--- Data for processing Enclosed Below ---

-- ==== Sys2Proof/Machine/Signing.lean ====
section
/-! DEFINITION. Convergence signing and the issue of matrix operations (R197 to R201), and the order of tile operations
(R204): what waits for what. -/

namespace Sys2Proof.Machine

open Sys2Proof

/-! ### Matrix instructions as one kind -/

/-- B's operand and the extension of a matrix instruction. -/
def matOf : Instr → Option (Nat × Operand × MatExt)
  | .mma _ (.v a) b x | .mmaq _ (.v a) b x | .mmas _ (.v a) b x => some (a.val, b, x)
  | _ => none

/-- The registers from vA that an operation reads, A and headers. -/
def matCount (i : Instr) (w : Nat) : Nat :=
  match matArgs i with
  | some (_, x, q) => matRegs x q w
  | none => 0

/-- Bytes of a scratchpad B (R196, R218). -/
def matBBytes : Instr → Nat
  | .mma _ _ _ x => 4096 * slabs x.ns
  | .mmaq _ _ _ x => 64 * colBytes x
  | .mmas _ _ _ x => 128 + 4096 * slabs x.ns
  | _ => 0

/-- The instruction with its predicate taken away, as signatures are compared (R197). -/
def noPred : Instr → Instr
  | .mma _ a b x => .mma ⟨0, false⟩ a b x
  | .mmaq _ a b x => .mmaq ⟨0, false⟩ a b x
  | .mmas _ a b x => .mmas ⟨0, false⟩ a b x
  | i => i

/-! ### The order of tile operations (R204) -/

/-- An accld of the group on a tile is under way. -/
def tileLoading (s : State) (g : GroupId) (t : Nat) : Bool :=
  s.reqs.any fun e => (match e.2.kind with | .tileLd _ => true | _ => false) && gidOf e.2.wid == g && e.2.blk == t

/-- A tile operation of the group on a tile has been issued and is not complete. -/
def tilePending (s : State) (g : GroupId) (t : Nat) : Bool :=
  ((s.cu (cuOf g)).matq.any fun q => q.gid == g && tileOf q.ins == some t)
    || tileLoading s g t

/-- An element of a tile carries a poison mark (R208). -/
def tileHasPoison (g : Group) (t : Nat) : Bool := g.poison.any fun e => e.1 / 4096 == t && e.2

/-! ### Issue (R198, R199) -/

/-- A of every lane at the issue: captured where signed, else read now. Keys are 128·lane + register offset. -/
def matA (x : Warp) (va n : Nat) (c : Cv) : Store Word :=
  (List.range x.width).foldl (fun m l =>
    (List.range n).foldl (fun m k =>
      sSet 0 m (128 * l + k) (if bit c.signed l then sGet 0 c.cap (128 * l + k) else x.v (va + k) l)) m) []

/-- Capture the A words of signing lanes (R198). -/
def capture (x : Warp) (va n : Nat) (m : Mask) (c : Cv) : Cv :=
  { c with cap := (lanesOf m).foldl (fun cap l =>
      (List.range n).foldl (fun cap k => sSet 0 cap (128 * l + k) (x.v (va + k) l)) cap) c.cap }

/-- Whether a complete set may issue: now; after a wait for queue, ring or a pending acquire; or not, with a cause and an
address (R199, R208, R258). -/
inductive MatGo
  | go
  | wait
  | bad (cause : Nat) (addr : Addr)
deriving DecidableEq, Repr

/-- The checks on a set that is complete (R196, R199). A tile that holds a poisoned element stops an operation that
reads it (R208), and so does a poisoned element of B (R441); `pc` is the address of the operation. -/
def matGo (s : State) (w : WarpId) (i : Instr) (pc : Addr) : MatGo :=
  match s.warp? w, s.group? (gidOf w), matOf i with
  | some x, some g, some (_, b, e) =>
    let full := 8 ≤ ((s.cu (cuOf (gidOf w))).matq.filter fun q => (matOf q.ins).isSome).length || acquirePending s w
    let next (poisoned : Bool) : MatGo :=
      if full then .wait
      else if !e.za && (tileHasPoison g e.dt.val || tileLoading s (gidOf w) e.dt.val) then
        if tilePending s (gidOf w) e.dt.val then .wait else .bad 0x30 pc
      else if poisoned then .bad 0x30 pc
      else .go
    match b with
    | .ch c _ =>
      if (matArgs i).any fun a => fullCount g (g.chan c.val) < matPops a.2.1 a.2.2 then .wait
      else next (chanPoison i g false 0)
    | o =>
      let off := (srcLane s ⟨⟨w, 0, 0, 0, false⟩, gidOf w, 0, 0, 0, true, false, 0⟩ x o 1 0).toNat
      if off % 128 != 0 then .bad 0x04 (BitVec.ofNat 64 off)
      else if g.winSize < off + matBBytes i then .bad 0x11 (BitVec.ofNat 64 off)
      else next (g.padBad off (matBBytes i))
  | _, _, _ => .wait

/-- The ring of a set's B lacks elements: a stall on a channel operand, and no other wait of matGo (R31). -/
def ringShort (s : State) (w : WarpId) (i : Instr) : Bool :=
  match s.group? (gidOf w), matOf i with
  | some g, some (_, .ch c _, _) => (matArgs i).any fun a => fullCount g (g.chan c.val) < matPops a.2.1 a.2.2
  | _, _ => false

/-- MATRIX_OP_ISSUE: the operation issues once, with A as captured, and B taken now (R198). A scratchpad B stays held
until the operation is complete (R223). -/
def matIssue (s : State) (w : WarpId) (cv : Nat) : State :=
  match s.warp? w, s.group? (gidOf w) with
  | some x, some g =>
    let c := x.cvReg cv
    match c.ins.bind fun i => (matOf i).map fun m => (i, m) with
    | none => s
    | some (i, va, b, e) =>
      let n := matCount i x.width
      let a := matA x va n c
      let (k, s) := s.fresh
      let (bs, s) : List Byte × State := match b with
        | .ch ch _ =>
          let (es, s) := popN (dropSi s (cuOf (gidOf w))) (gidOf w) ch.val ((matArgs i).elim 0 fun a => matPops a.2.1 a.2.2)
          (es.flatMap fun q => bytesOf q.toNat 4, s)
        | o =>
          let off := (srcLane s ⟨⟨w, 0, 0, 0, false⟩, gidOf w, 0, 0, 0, true, false, 0⟩ x o 1 0).toNat
          (g.bytes off (matBBytes i), s.modGroup (gidOf w) fun g => { g with held := (k, off, matBBytes i) :: g.held })
      let latch : Option LatchA := if e.ru then some ⟨va, e.fa, e.ns, e.gs, n, a⟩ else none
      let s := s.modWarp w fun x => { x.setCv cv { c with signed := 0, ins := none, cap := [] } with latchA := latch }
      s.modCu (cuOf (gidOf w)) fun u => { u with matq := u.matq ++ [⟨w, gidOf w, i, a, bs, k⟩] }
  | _, _ => s

/-- A set is complete when every expected lane has signed (R26, R198). -/
def Cv.complete (c : Cv) : Bool := c.ins.isSome && c.expected &&& ~~~c.signed == 0

/-- mma, mmaq and mmas: the signing lanes sign together; the last signature issues the operation (R197 to R199). -/
def signBody (i : Instr) (x : Issue) (s : State) : Res :=
  match s.warp? x.w, matArgs i with
  | some wp, some (va, e, _) =>
    let c := wp.cvReg e.cv.val
    let bad := c.expected == 0 || x.exec &&& ~~~c.expected != 0 || x.exec &&& c.signed != 0
      || (c.signed != 0 && c.ins.map noPred != some (noPred i))
    if bad then .trap 0x16 x.cur.pc 0 false
    else
      let n := matCount i wp.width
      let c' := { capture wp va n x.exec c with signed := c.signed ||| x.exec, ins := if c.signed == 0 then some i else c.ins }
      let sign (s : State) : State := s.modWarp x.w fun wp => wp.setCv e.cv.val c'
      if !c'.complete then .done (sign s)
      else
        match matGo s x.w i x.cur.pc with
        | .bad cause addr => .ok s ((lanesOf x.exec).map fun l => ⟨l, cause, addr, none⟩) [] 0
        | .wait => .hold (if ringShort s x.w i then .chan else .other) s
        | .go => .done (matIssue (sign s) x.w e.cv.val)
  | _, _ => .done s

/-- Remove exiting lanes from the expected masks; a set that this completes issues, waits, or fails (R26, R199). -/
def exitSets (s : State) (w : WarpId) (m : Mask) (pc : Addr) : State :=
  (List.range 8).foldl (fun s k =>
    match s.warp? w with
    | none => s
    | some x =>
      let c := x.cvReg k
      if c.expected &&& m == 0 then s
      else
        let c := { c with expected := c.expected &&& ~~~m }
        let s := s.modWarp w fun x => x.setCv k c
        if !c.complete then s
        else
          match c.ins.map fun i => matGo s w i pc with
          | some .go => matIssue s w k
          | some .wait =>
            s.modCu (cuOf (gidOf w)) fun u =>
              { u with defMat := u.defMat ++ [⟨w, ⟨k % 8, Nat.mod_lt _ (by decide)⟩⟩] }
          | some (.bad cause addr) =>
            let s := s.modWarp w fun x => x.setCv k { c with signed := 0, ins := none, cap := [] }
            if x.exited then violate s 1 cause x.tag addr.toNat (srcOf (cuOf (gidOf w)))
            else addAsync s w ⟨cause, addr, 0⟩
          | none => s) s

end Sys2Proof.Machine
end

--- End of Enclosed Data for processing ---

• [Task to complete] Copy out each line of the material above that holds the word "mmas".

• [Written answer]
  | .mma _ (.v a) b x | .mmaq _ (.v a) b x | .mmas _ (.v a) b x => some (a.val, b, x)
  | .mmas _ _ _ x => 128 + 4096 * slabs x.ns
  | .mmas _ a b x => .mmas ⟨0, false⟩ a b x
/-- mma, mmaq and mmas: the signing lanes sign together; the last signature issues the operation (R197 to R199). -/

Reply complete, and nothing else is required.